Amost two months after A Jibori’s arrival in New York, during which time he was held at an immigration facility in New Jersey, the Immigration and Naturalization Service (INS), through an agent assigned to the Joint Terrorism Task Force at the Federal Bureau of Investigation in New York City (Task Force), approached the United States Attorney for the Eastern District of New York for authorization to prosecute A Jibori under 18 U.S.C. § 1543 for presenting a false passport at Kennedy. The United States Attorney does not contest that section 1543 is a relatively uncommon statute upon which to premise a prosecution. He contends, however, that he authorized the prosecution based on the Task Force’s showing that it was developing a profile of potential security threats. Prior to A Jibori’s attempted entry, an individual from Jordan, who was eventually convicted with regard to the February 1993 bombing of the World Trade Center, had attempted to enter the United States at Kennedy Airport on a flight from Pakistan using a Swedish passport with his photograph pasted on top of the passport-holder’s *24photograph. That individual had in his possession manuals related to manufacturing explosives.
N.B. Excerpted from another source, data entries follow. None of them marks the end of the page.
-- ==== Sys2Proof/Machine/Ring.lean ====
section
/-! DEFINITION. The Woad ring: configuration, formation, rotations, gradients and park stores (08 R198 to R214). -/
namespace Sys2Proof.Machine

/-! ## Settings (Tables 8.2 to 8.4) -/

def Reg.wrCfg (r : Nat) : Nat := 0x80000 + 64 * r
def Reg.wrGbuf (r : Nat) : Nat := 0x80008 + 64 * r
def State.wr (s : State) (r lo n : Nat) : Nat := fld (s.reg (Reg.wrCfg r)) lo n
def State.wrShape (s : State) (r : Nat) : Nat := s.wr r 1 2
def State.wrBidir (s : State) (r : Nat) : Bool := s.wr r 7 1 == 1
def State.wrGrad (s : State) (r : Nat) : Bool := s.wr r 8 1 == 1
def State.wrCtx (s : State) (r : Nat) : Nat := s.wr r 9 6
def State.wrBlkpg (s : State) (r : Nat) : Nat := s.wr r 15 7
def State.wrSlots (s : State) (r : Nat) : Nat := s.wr r 33 3
def State.wrNsig (s : State) (r : Nat) : Nat := s.wr r 44 9
/-- B, the first of the ring's sync objects. -/
def State.wrObj (s : State) (r : Nat) : Nat := 64 * s.wr r 36 8
/-- BPS, PPS and R of R201. -/
def State.wrBps (s : State) (r : Nat) : Nat := 2 * s.wr r 22 11
def State.wrPps (s : State) (r : Nat) : Nat := s.wrBps r * s.wrBlkpg r
def State.wrRegion (s : State) (r : Nat) : Nat := s.wrPps r * 256 * s.ctxHkv (s.wrCtx r) * 512
def State.wrSum (s : State) (r k : Nat) : Nat := fld (s.reg (Reg.wrGbuf r)) 0 39 + 2 * k * s.wrRegion r
def State.wrIn (s : State) (r k : Nat) : Nat := fld (s.reg (Reg.wrGbuf r)) 0 39 + (2 * k + 1) * s.wrRegion r

/-! ## Positions (R199, Table 8.1) -/

def layerXY : List (Nat × Nat) :=
  [(0, 0), (1, 0), (2, 0), (3, 0), (3, 1), (2, 1), (1, 1), (1, 2), (2, 2), (3, 2), (3, 3), (2, 3), (1, 3), (0, 3), (0, 2), (0, 1)]

/-- P. -/
def ringSize (shape zz : Nat) : Nat :=
  match shape with
  | 0 => 4
  | 1 => 16
  | _ => 16 * zz

/-- Module number of ring position p. -/
def ringModule (shape ysel zsel p : Nat) : Nat :=
  match shape with
  | 0 => p + 4 * ysel + 16 * zsel
  | 1 => let (x, y) := layerXY.getD p (0, 0); x + 4 * y + 16 * zsel
  | _ =>
    let z := p / 16
    let j := p % 16
    let (x, y) := layerXY.getD (if z % 2 = 0 then j else 15 - j) (0, 0)
    x + 4 * y + 16 * z

def State.wrSize (s : State) (r : Nat) : Nat := ringSize (s.wrShape r) (torusZ s.shape)
/-- The role at position p. -/
def State.wrRole (s : State) (r p : Nat) : BitVec 12 :=
  BitVec.ofNat 12 (64 * domainOf s.ownIdent + ringModule (s.wrShape r) (s.wr r 3 2) (s.wr r 5 2) p)
/-- This module's position; P where it has none. -/
def State.wrPos (s : State) (r : Nat) : Nat :=
  (List.range (s.wrSize r)).findIdx (fun p => s.wrRole r p == s.myRole)
/-- The module that holds the next position, and the one before. -/
def State.wrNext (s : State) (r : Nat) : BitVec 12 := s.holderOf (s.wrRole r ((s.wrPos r + 1) % s.wrSize r))
def State.wrPrev (s : State) (r : Nat) : BitVec 12 := s.holderOf (s.wrRole r ((s.wrPos r + s.wrSize r - 1) % s.wrSize r))

def State.ringOf (s : State) (r : Nat) : Ring := Tab.get {} s.ring r
def State.setRing (s : State) (r : Nat) (x : Ring) : State := { s with ring := Tab.put {} s.ring r x }

/-- WR_STAT (Table 8.5). -/
def State.wrStat (s : State) (r : Nat) : W64 :=
  let x := s.ringOf r
  if x.st = 0 then at64 15 3 x.err ||| at64 32 32 x.rot.toNat
  else at64 0 2 x.st ||| at64 2 6 (s.wrPos r) ||| at64 8 7 (s.wrSize r) ||| at64 15 3 x.err ||| at64 32 32 x.rot.toNat

/-! ## WR_CFG, WR_GBUF and PARK_CFG (R202, R209) -/

/-- The bits of WR_CFG that are stored: YSEL is reserved but in shape X, ZSEL in shape XYZ (Table 8.3), and a reserved bit is ignored
on write and reads 0 (R8). -/
def wrCfgMask (v : W64) : W64 :=
  let m : W64 := if fld v 1 2 = 0 then 0x001FFFFFFFFFFFFF#64 else 0x001FFFFFFFFFFFE7#64
  if fld v 1 2 = 2 then m &&& ~~~(0x60#64) else m

/-- The conditions of R202 on a setting about to be enabled, `s` holding it already. -/
def State.ringOk (s : State) (r : Nat) : Bool :=
  let c := s.wrCtx r
  let zz := torusZ s.shape
  decide (s.wrShape r ≠ 3) && decide (4 ≤ s.wrBlkpg r) && decide (s.wrBlkpg r ≤ 64) && decide (1 ≤ s.wr r 22 11) &&
  decide (s.wr r 22 11 ≤ 1024) && decide (2 ≤ s.wrSlots r) && decide (s.wrSlots r ≤ 4) && decide (1 ≤ s.wrNsig r) &&
  decide (s.wrNsig r ≤ 256) && decide (c < 48) &&
  decide (zz ≠ 0) && (s.wrShape r == 2 || decide (s.wr r 5 2 < zz)) && decide (s.wrPos r < s.wrSize r) &&
  !s.dpm && s.ctxEnabled c && decide ((1 + s.wrSlots r * (1 + s.wr r 7 1)) * s.wrPps r ≤ s.ctxPages c) &&
  (List.range 4).all (fun q => q == r || s.wr q 0 1 == 0 || (s.wrCtx q != c && s.wrObj q != s.wrObj r)) &&
  (!s.wrGrad r ||
    (!s.wrBidir r && s.ctxKvf c == 0 && decide (s.wrSum r 0 % 4096 = 0) && decide (s.wrSum r (s.wrSlots r + 1) ≤ nearSize)))

/-- A write to WR_CFG[r] (R202). -/
def State.writeWrCfg (s : State) (r : Nat) (v : W64) : Option State :=
  let w := v &&& wrCfgMask v
  let old := s.reg (Reg.wrCfg r)
  match bit old 0, bit w 0 with
  | false, true =>
    let s1 := s.setReg (Reg.wrCfg r) w
    if s1.ringOk r then some (s1.setRing r { st := 1 }) else none
  | true, true => if w = old then some s else none
  | true, false => if (s.ringOf r).on then none else some ((s.setReg (Reg.wrCfg r) w).setRing r {})
  | false, false => none

def isWrCfg (off : Nat) : Bool := decide (0x80000 ≤ off) && decide (off < 0x80100) && off % 64 == 0

/-- WR_CFG_WRITE (R202, R203). -/
def execWrCfgWrite (k : Packet) (s : State) : Out :=
  .next (s.regWr k isWrCfg (fun s off v => s.writeWrCfg ((off - 0x80000) / 64) v))

/-- A write to PARK_CFG (R209). -/
def State.writeParkCfg (s : State) (v : W64) : Option State :=
  if s.busy ∨ fld v 0 31 % 4096 ≠ 0 ∨ fld v 0 31 + 73728 * fld v 31 12 > 2 ^ 31 then none
  else some (s.setReg Reg.parkCfg (at64 0 43 (fld v 0 43)))

/-- PARK_CFG_WRITE (R209). -/
def execParkCfgWrite (k : Packet) (s : State) : Out :=
  .next (s.regWr k (fun o => o == Reg.parkCfg) (fun s _ v => s.writeParkCfg v))

/-! ## Formation (R203, R214) -/

/-- The hash of the settings that must match. -/
def State.wrHash (s : State) (r : Nat) : W64 :=
  Config.ringHash [s.wrShape r, s.wr r 3 2, s.wr r 5 2, s.wr r 7 1, s.wr r 8 1, s.wrBlkpg r, s.wr r 22 11, s.wrSlots r,
    s.ctxHkv (s.wrCtx r), s.ctxKvf (s.wrCtx r)]

/-- RING_HASH_SEND (R203): each 1 ms, while the ring forms and after, so that the last neighbour to enable hears it as well. -/
def execRingHashSend (r : BitVec 2) (s : State) : Out :=
  let n := r.toNat
  let x := s.ringOf n
  let due : Bool := match x.hashAt with | none => true | some t => decide (s.now - t ≥ msec)
  if (x.st = 1 ∨ x.st = 2) ∧ due = true then
    let s1 := s.setRing n { x with hashAt := some s.now }
    .next ((s1.sendMsg (s1.wrNext n) (.ringHash r (s1.wrHash n))).sendMsg (s1.wrPrev n) (.ringHash r (s1.wrHash n)))
  else .next s

/-- A neighbour's hash arrives (R203); it tells a member that no longer forms nothing (DEDUCED, log 23). -/
def State.ringHashFrom (s : State) (r : Nat) (src : BitVec 12) (h : W64) : State :=
  let x := s.ringOf r
  if x.st ≠ 1 ∨ x.err = 1 ∨ (src ≠ s.wrNext r ∧ src ≠ s.wrPrev r) then s
  else if h ≠ s.wrHash r then
    (s.setRing r { x with err := 1 }).notice (Unit.iod 0xFF) (BitVec.ofNat 64 r)
  else
    let y := { x with prevHash := if src = s.wrPrev r then some h else x.prevHash,
                      nextHash := if src = s.wrNext r then some h else x.nextHash }
    if y.prevHash = some h ∧ y.nextHash = some h then s.setRing r { y with st := 2 } else s.setRing r y

/-- RING_HASH_RECEIVE (R203). -/
def execRingHashReceive (r : BitVec 2) (src : BitVec 12) (h : W64) (s : State) : Out := .next (s.ringHashFrom r.toNat src h)

/-- A ring loses a member (R213): suspended, its pin released. -/
def State.ringSuspend (s : State) (r : Nat) : State :=
  let x := s.ringOf r
  if x.st = 0 then s
  else
    let s1 := s.setRing r { x with st := 3, err := 2, on := false }
    match s1.cx.pins.find? (fun p => p.holder == .ring r) with
    | some p => s1.unpin p
    | none => s1

/-- Form ring r anew (R214): its 64 objects at 0, ROT at 0, the exchange of R203 to be repeated. -/
def State.ringAnew (s : State) (r : Nat) : State :=
  ((List.range 64).foldl (fun s i => s.setObj (s.wrObj r + i) 0) s).setRing r { st := 1 }

/-- Every position of ring r is held by a live module. -/
def State.ringWhole (s : State) (r : Nat) : Bool :=
  (List.range (s.wrSize r)).all (fun p => !s.isFailed (s.holderOf (s.wrRole r p)))

/-- RING_REFORM (R214): once every position is held by a live module again, the ring forms anew. A spare that has taken a position
over and whose ring is off then holds the position's configuration, `cfg` and `gbuf`; how they reach it the spec does not say
(DESIGN CHOICE, log 90). -/
def execRingReform (r : BitVec 2) (cfg gbuf : W64) (s : State) : Out :=
  let n := r.toNat
  if (s.ringOf n).st = 3 then .next (if s.ringWhole n then s.ringAnew n else s)
  else if (s.ringOf n).st = 0 ∧ s.myRole ≠ s.ownIdent ∧ bit cfg 0 = true then
    let s1 := (s.setReg (Reg.wrCfg n) (cfg &&& wrCfgMask cfg)).setReg (Reg.wrGbuf n) (at64 0 39 gbuf.toNat)
    .next (if s1.ringOk n && s1.ringWhole n then s1.ringAnew n else s)
  else .next s

/-! ## Steps, slots and uses (R205 to R207) -/

/-- Steps that bring data, clockwise or counter-clockwise. -/
def State.wrSteps (s : State) (r : Nat) (ccw : Bool) : Nat :=
  let p := s.wrSize r
  if ccw then (if s.wrBidir r then (p - 1) / 2 else 0) else if s.wrBidir r then p / 2 else p - 1

/-- The slot of step st of a direction. -/
def State.wrSlot (s : State) (r : Nat) (ccw : Bool) (st : Nat) : Nat :=
  if st = 0 then 0 else (if ccw then s.wrSlots r + 1 else 1) + (st - 1) % s.wrSlots r

/-- Uses of a slot before step st ≥ 1 of rotation n: whole rotations and earlier steps. -/
def State.wrUses (s : State) (r : Nat) (ccw : Bool) (n st : Nat) : Nat :=
  let i := (st - 1) % s.wrSlots r
  n * ((List.range (s.wrSteps r ccw)).filter (fun j => j % s.wrSlots r == i)).length + (st - 1) / s.wrSlots r

def Ring.dir (x : Ring) (ccw : Bool) : RingDir := if ccw then x.ccw else x.cw
def Ring.setDir (x : Ring) (ccw : Bool) (d : RingDir) : Ring := if ccw then { x with ccw := d } else { x with cw := d }

/-- Add to a ring object (R204). -/
def State.ringSignal (s : State) (r o : Nat) (k : Nat) : State :=
  s.signal { src := none, obj := s.wrObj r + o, add := BitVec.ofNat 32 k }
After Al Jibori was indicted on December 29, 1994, he moved to dismiss the indictment for selective prosecution under Fed. R.Crim.P. 12(b)(1). The government responded by filing a letter and an affidavit stating that although there had been only four section 1543 prosecutions in the Eastern District over the last five years, there had been close to 140 prosecutions under sister statutes 18 U.S.C. §§ 1542, 1544, and 1546 during the same period, each of which, it asserted, could have been brought against defendants who had presented false or fraudulent passports at U.S. points of entry. The district court, noting that the defendant’s prima facie showing in selective prosecution cases must include proof that he had been singled out for prosecution, ordered the government to narrow the scope of its data to those cases where, as here, the defendant was charged solely on the basis of presenting a fake passport.
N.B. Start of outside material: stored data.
/-- NORM_CONTRIBUTION (R251, R290): the reduced shard is complete; scans, then the record of Table 10.6 goes to every member. `f` is
what the code and the adders' residue check find; a granule that cannot be used ends the collective (11 R292). -/
def execNormContribution (f : MemFind) (s : State) : Out :=
  match s.normColl with
  | none => .next s
  | some x =>
    let g := s.cgrp
    let me := s.grpRank g
    if x.susp ∨ x.norms.any (fun h => h.1 == me) = true then .next s
    else
      match (s.found f).readGranules (s.granLocs (s.gradRef.add s.shoff) s.shlen) with
      | (s0, false) => .next (s0.collBad g x Status.memUncorrectable)
      | (s0, true) =>
        let (s1, sq) := s0.shardSq
        let t := s1.trn
        let rec64 : W64 := at64 0 36 sq.toNat ||| at64 36 1 (b2n (t.winOvf || x.fl.ovf)) |||
          at64 37 1 (b2n (t.winNan || x.fl.nanIn || x.fl.nanGen)) ||| at64 38 1 (b2n t.winCheck)
        let s2 : State := { s1 with trn := { t with formed := true } }
        .next ((s2.setColl g (some { x with norms := x.norms ++ [(me, rec64)] })).toGroup g (.norm (BitVec.ofNat 8 g) x.seq rec64))

/-- m × 2^e rounded to a square root's BF16 code: the root of a ratio n ÷ d × 2^e. -/
def bf16Sqrt (n d : Nat) (e : Int) : Nat :=
  let (n, e) := if e % 2 = 0 then (n, e) else (2 * n, e - 1)
  let k := n * 2 ^ 128 / d
  let r := isqrt k
  let sticky := if r * r = k ∧ n * 2 ^ 128 % d = 0 then 0 else 1
  (Fmt.bf16.storeFin .rne false false (2 * r + sticky) 1 (e / 2 - 65)).1

/-- The gradient factor k (R252). -/
def gradFactor (ls : Int) (maxNorm : Nat) (sq : A36) : Nat :=
  let base := (Fmt.bf16.store .rne false (Num.pow2 (-ls))).1
  match Fmt.bf16.decode maxNorm, A36.val sq with
  | .fin _ m e, .fin _ n f =>
    if m = 0 ∨ n = 0 then base
    else
      let x := bf16Sqrt (m * m) n (2 * e - f)
      if (Fmt.bf16.decode x).lt (Fmt.bf16.decode base) then x else base
  | _, _ => base

/-- The norm exchange of this window skipped its step for OVF or NAN under SKIP_STEP, and AUTO is 1 (R253). -/
def State.lsFalls (s : State) : Bool :=
  bit (s.reg (Reg.trn 8)) 8 && s.trn.normed && s.trn.skip && (s.trn.ovf || s.trn.nan) && !s.satPolicy
/-- LS_LOG2 after such a skip. -/
def State.lsAfterSkip (s : State) : Int := if s.lsFalls && decide (-14 < s.lsLog2) then s.lsLog2 - 1 else s.lsLog2

/-- NORM_FOLD_COMPLETE (R252): every record is here; the member decides and the COLL completes. -/
def execNormFoldComplete (s : State) : Out :=
  match s.normColl with
  | none => .next s
  | some x =>
    let g := s.cgrp
    let p := (s.members g).length
    let recs := (List.range p).filterMap (fun r => x.norms.find? (fun h => h.1 == r))
    if recs.length < p then .next s
    else if x.susp then .next s
    else
      let sq := recs.foldl (fun (t : A36) h => (a36Add t (h.2.setWidth 36)).1) a36Zero
      let ovf := recs.any (fun h => bit h.2 36)
      let nan := recs.any (fun h => bit h.2 37)
      let ab := recs.any (fun h => bit h.2 38)
      let skip := nan || ab || !(A36.val sq).isFin || (ovf && !s.satPolicy)
      let t := s.trn
      let kf := if skip then t.kf else gradFactor s.lsLog2 s.maxNorm sq
      let s1 : State := { s with trn := { t with
        sq := sq, ovf := ovf, nan := nan, abandon := ab, skip := skip, kf := kf, optTouched := false, normed := true,
        decidedAt := if skip then none else some s.now, st := if skip then t.st else 2,
        last := if skip then Status.notCommitted else Status.ok } }
      let s2 := s1.writeRecord s1.lsAfterSkip
      let s3 := if skip then s2 else s2.mirrorGrad
      .next (s3.collEnd g x (if skip then Status.notCommitted else Status.ok) 0 0 0)

/-! ## The commit barrier (R257 to R262) -/

/-- Operands of a COMMIT (R257, Table 10.9). -/
def cmtVer (c : Cmd) : W64 := BitVec.ofNat 64 (Cmd.opnd c 0 64)
def State.cmtTo (s : State) (c : Cmd) : Nat :=
  let v := if Cmd.full c then Cmd.opnd c 64 16 else 0
  if v = 0 then s.trnCfg 25 16 else v

/-- The leader of CGRP. -/
def State.leader (s : State) : BitVec 12 := s.rankId s.cgrp (s.leadRank s.cgrp)
def State.isLeader (s : State) : Bool := s.leader == s.ownIdent

/-- Result data of a COMMIT. -/
def State.cmtData (s : State) (cause : Nat) (id : BitVec 12) : List Byte :=
  toBytesLE 32 (s.trnVer.toNat + cause * 2 ^ 64 + id.toNat * 2 ^ 72 + ((s.lsLog2 + 256) % 256).toNat * 2 ^ 84)

/-- EVENT of class STEP. -/
def State.stepEvent (s : State) (st : W16) : State :=
  s.event 0x05 st (s.stb.step.setWidth 32) ((s.stb.step >>> 32).setWidth 32)

def abandonStatus (cause : Nat) : W16 := if cause = 4 then Status.stepRollback else Status.notCommitted

/-- The abandonment of R262: the other weight buffer then holds free values (log 3). -/
def State.abandonStep (s : State) (cause : Nat) (id : BitVec 12) : State :=
  let st := abandonStatus cause
  let ls := s.lsAfterSkip
  let s1 := (if ls ≠ s.lsLog2 then (s.setLs ls).zeroGrad else s.zeroGrad).scramble (s.wbuf (s.trnVer + 1)) s.wlen
  let t := s1.trn
  let cmd := t.cmt
  let s2 : State := { s1 with trn := { t.fresh with
    restoreBusy := t.restoreBusy || t.optTouched, st := 1, last := st, good := if s.lsFalls then 0 else t.good,
    recorded := if cmd.isNone && !t.noCommit then some (s.trnVer + 1, .abandon cause id) else none } }
  let s3 := s2.writeRecord s2.lsLog2
  let s4 := match cmd with
    | some (q, seq, _) => s3.endCmd q seq st (s3.cmtData cause id)
    | none => s3
  s4.stepEvent st

/-- A decision this member has not received before: decisions follow one another by target (DEDUCED, log 56). -/
def State.isNews (s : State) (target : W64) : Bool := match s.trn.told with | some (_, _, t) => decide (t.toNat < target.toNat) | none => true

/-- The decision of the leader reaches this member (R260): an abandonment is carried out, a FLIP waits for its target. An expelled
module takes part no more (R267). -/
def State.takeDecision (s : State) (ver : W64) (d : Decision) (target : W64) : State :=
  if ver ≠ s.trnVer + 1 ∨ s.trn.st = 0 ∨ s.trn.st = 5 ∨ s.trn.decision.isSome ∨ s.isNews target = false then s
  else
    let s1 : State := { s with trn := { s.trn with told := some (ver, d, target) } }
    match d with
    | .abandon cause id => s1.abandonStep cause id
    | .flip => { s1 with trn := { s1.trn with decision := some (ver, .flip, target) } }

/-- The leader decides and tells every member; the target lies at least 2,000 ticks ahead (R260, log 56). -/
def State.decideStep (s : State) (d : Decision) : State :=
  let ver := s.trnVer + 1
  let target := s.stb.tick + 2000 + Config.flipLead.setWidth 64
  (s.toGroup s.cgrp (.decision ver d target)).takeDecision ver d target

/-- READY(VER) held by the leader from every live member (R260). -/
def State.leaderReady (s : State) (ver : W64) (src : BitVec 12) : State :=
  if ver ≠ s.trnVer + 1 ∨ s.trn.decision.isSome then s
  else
    let l := if s.trn.readies.contains src then s.trn.readies else s.trn.readies ++ [src]
    let s1 : State := { s with trn := { s.trn with readies := l } }
    if (s1.holders s1.cgrp).all (fun d => l.contains d) then s1.decideStep .flip else s1

/-- A READY, ABANDON or decision reaches this module (R260). A decision reported to a new leader is sent again. -/
def State.barrierMsg (s : State) (src : BitVec 12) (m : Msg) : State :=
  if !s.trnOn then s
  else
    match m with
    | .ready ver => if s.isLeader then s.leaderReady ver src else s
    | .abandon ver cause =>
      if s.isLeader && ver == s.trnVer + 1 && s.trn.decision.isNone then s.decideStep (.abandon cause src) else s
    | .decision ver d target =>
      let s1 := if s.isLeader && s.isNews target then s.toGroup s.cgrp (.decision ver d target) else s
      s1.takeDecision ver d target
    | _ => s

/-- BARRIER_MESSAGE_RECEIVE (R260). -/
def execBarrierMessageReceive (src : BitVec 12) (m : Msg) (s : State) : Out := .next (s.barrierMsg src m)

/-- Send ABANDON to the leader, once (R259). -/
def State.sendAbandon (s : State) (cause : Nat) : State :=
  if s.trn.sent then s
  else
    let s1 : State := { s with trn := { s.trn with sent := true } }
    if s1.isLeader then (if s1.trn.decision.isNone then s1.decideStep (.abandon cause s1.ownIdent) else s1)
    else s1.sendMsg s1.leader (.abandon (s1.trnVer + 1) cause)

/-- A COMMIT of version ver that ends with DEP_FAILED or DEP_TIMEOUT sends ABANDON with cause MEMBER (R259); one whose barrier has been
decided already does not (DEDUCED, log 56). -/
def State.commitGone (s : State) (ver : W64) : State :=
  if s.trnOn = false then s
  else if s.trn.recorded.map (fun r => r.1) = some ver then { s with trn := { s.trn with recorded := none } }
  else ({ s with trn := { s.trn with noCommit := s.trn.noCommit || s.trn.cmt.isNone } } : State).sendAbandon 5

/-- The cause and the member of Table 10's COMMIT result. -/
def Decision.outcome : Decision → Nat × BitVec 12
  | .flip => (0, 0)
  | .abandon cause id => (cause, id)
def Decision.status : Decision → W16
  | .flip => Status.ok
  | .abandon cause _ => abandonStatus cause

/-- COMMIT (R258): completes with the decision recorded for its version, fails, or enters the barrier. -/
def execCommit (q : BitVec 6) (seq : W32) (s : State) : Out :=
  match s.findCmd q.toNat seq with
  | none => .next s
  | some c =>
    if c.phase ≠ .running ∨ Cmd.opcode c ≠ 0x0A ∨ (s.trn.cmt.map (fun x => (x.1, x.2.1))) = some (q.toNat, seq) then .next s
    else
      match s.trn.recorded with
      | some (v, d) =>
        if v = cmtVer c then
          let s1 : State := { s with trn := { s.trn with recorded := none } }
          .next (s1.endCmd q.toNat seq (Decision.status d) (s1.cmtData (Decision.outcome d).1 (Decision.outcome d).2))
        else .next ((s.sendAbandon 5).endCmd q.toNat seq Status.errRange [])
      | none =>
        if cmtVer c ≠ s.trnVer + 1 ∨ s.trn.cmt.isSome then .next ((s.sendAbandon 5).endCmd q.toNat seq Status.errRange [])
        else .next { s with trn := { s.trn with cmt := some (q.toNat, seq, cmtVer c) } }

/-- STEP-class work since the decision has cleared (14 R355): no check or arbitration of one of its units is open, and each position it used has
been quiet for the detection bound of its cluster's mode. -/
def State.stepCleared (s : State) : Bool :=
  s.flt.arbs.all (fun a => s.qClass a.q != 1) && s.flt.cluster.all (fun e => e.2.checks.all (fun k => s.qClass k.q != 1)) &&
  s.flt.uses.all (fun u =>
    u.cls != 1 || (match s.trn.decidedAt with | some d => decide (u.runAt < d) | none => false) ||
    (match u.upTo with | some e => decide (s.now - e ≥ (if s.plaus u.cluster then 200 else 2) * msec) | none => false))

/-- The RSYNC condition of a Full COMMIT (Table 10.9). -/
def State.rsyncMet (s : State) (c : Cmd) : Bool :=
  !(Cmd.full c && Cmd.opnd c 80 1 == 1) || s.objReached (Cmd.opnd c 81 14) (BitVec.ofNat 32 (Cmd.opnd c 96 32))

/-- Why a member abandons (R259): CHECK and OVERFLOW at once, UPDATE at its COMMIT (R254). -/
def State.abandonCause (s : State) : Option Nat :=
  if s.trn.winCheck then some 2
  else if s.trn.late && s.trn.cmt.isSome then some 3
  else if s.trn.normed && s.trn.skip then some 1
  else none

/-- COMMIT_READY_SEND (R259): READY, or ABANDON with its cause. -/
def execCommitReadySend (s : State) : Out :=
  if s.trnOn = false ∨ s.trn.st = 5 ∨ s.trn.sent = true then .next s
  else
    match s.abandonCause, s.trn.cmt with
    | some cause, _ => .next (s.sendAbandon cause)
    | none, none => .next s
    | none, some (q, seq, ver) =>
      match s.findCmd q seq with
      | none => .next s
      | some c =>
          if s.trn.st = 2 ∧ s.stepCleared = true ∧ s.trn.mirrorBusy = false ∧ s.trn.gradIn = true ∧ s.rsyncMet c = true then
            let s1 : State := { s with trn := { s.trn with sent := true, st := 3 } }
            if s1.isLeader then .next (s1.leaderReady ver s1.ownIdent) else .next (s1.sendMsg s1.leader (.ready ver))
          else .next s

/-- COMMIT_TIMEOUT (R260): the leader's timeout runs from the dispatch of its own COMMIT. -/
def execCommitTimeout (s : State) : Out :=
  match s.trn.cmt with
  | none => .next s
  | some (q, seq, _) =>
    match s.findCmd q seq with
    | none => .next s
    | some c =>
      if s.isLeader = true ∧ s.trn.decision.isNone = true ∧ s.now - c.runAt ≥ s.cmtTo c * msec then
        .next (s.decideStep (.abandon 4 s.ownIdent))
      else .next s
Instead of complying with what turned out to be a burdensome administrative task, the government sought to defeat defendant’s motion on the ground that he had failed to show that the government’s decision to prosecute had been made in bad faith. Pursuant to this goal, the government submitted the affidavit of Assistant U.S. Attorney Jonathan Sack (Sack), who stated that the decision to prosecute was based on the similarity between Al Jibori’s ease and that of the terrorist convicted in the World Trade Center bombing, both being middle easterners traveling on altered Swedish passports:

THE COURT: You’ve got an affidavit, Mr. Buell, that suggests at least in part, apart from the similarities of the passport, that one factor here dealt with his national origin. In other words, there is a paragraph at which Mr. Sach [sic] says that these cases are prosecuted only in particular circumstances, suggesting that they’re not routinely prosecuted, and that one predominant factor seems to deal with national origin....
How do you address the argument that he makes based on the contents of the affidavit, that there is an admission that these cases are generally not prosecuted,and one component here that stood out was that he was prosecuted, at least in part, because of where he came from.
MR. BUELL [Assistant U.S. Attorney]: There is no contention on the government’s part that that wasn’t a factor.... ‡ ‡ ‡ ‡ ‡ ‡
THE COURT: Is the government then taking this case, where it doesn’t take other cases, because of the possibility of this defendant’s involvement in terrorist activities?
MR. BUELL: Yes. It’s the combination of the place of origin and the mode of entry.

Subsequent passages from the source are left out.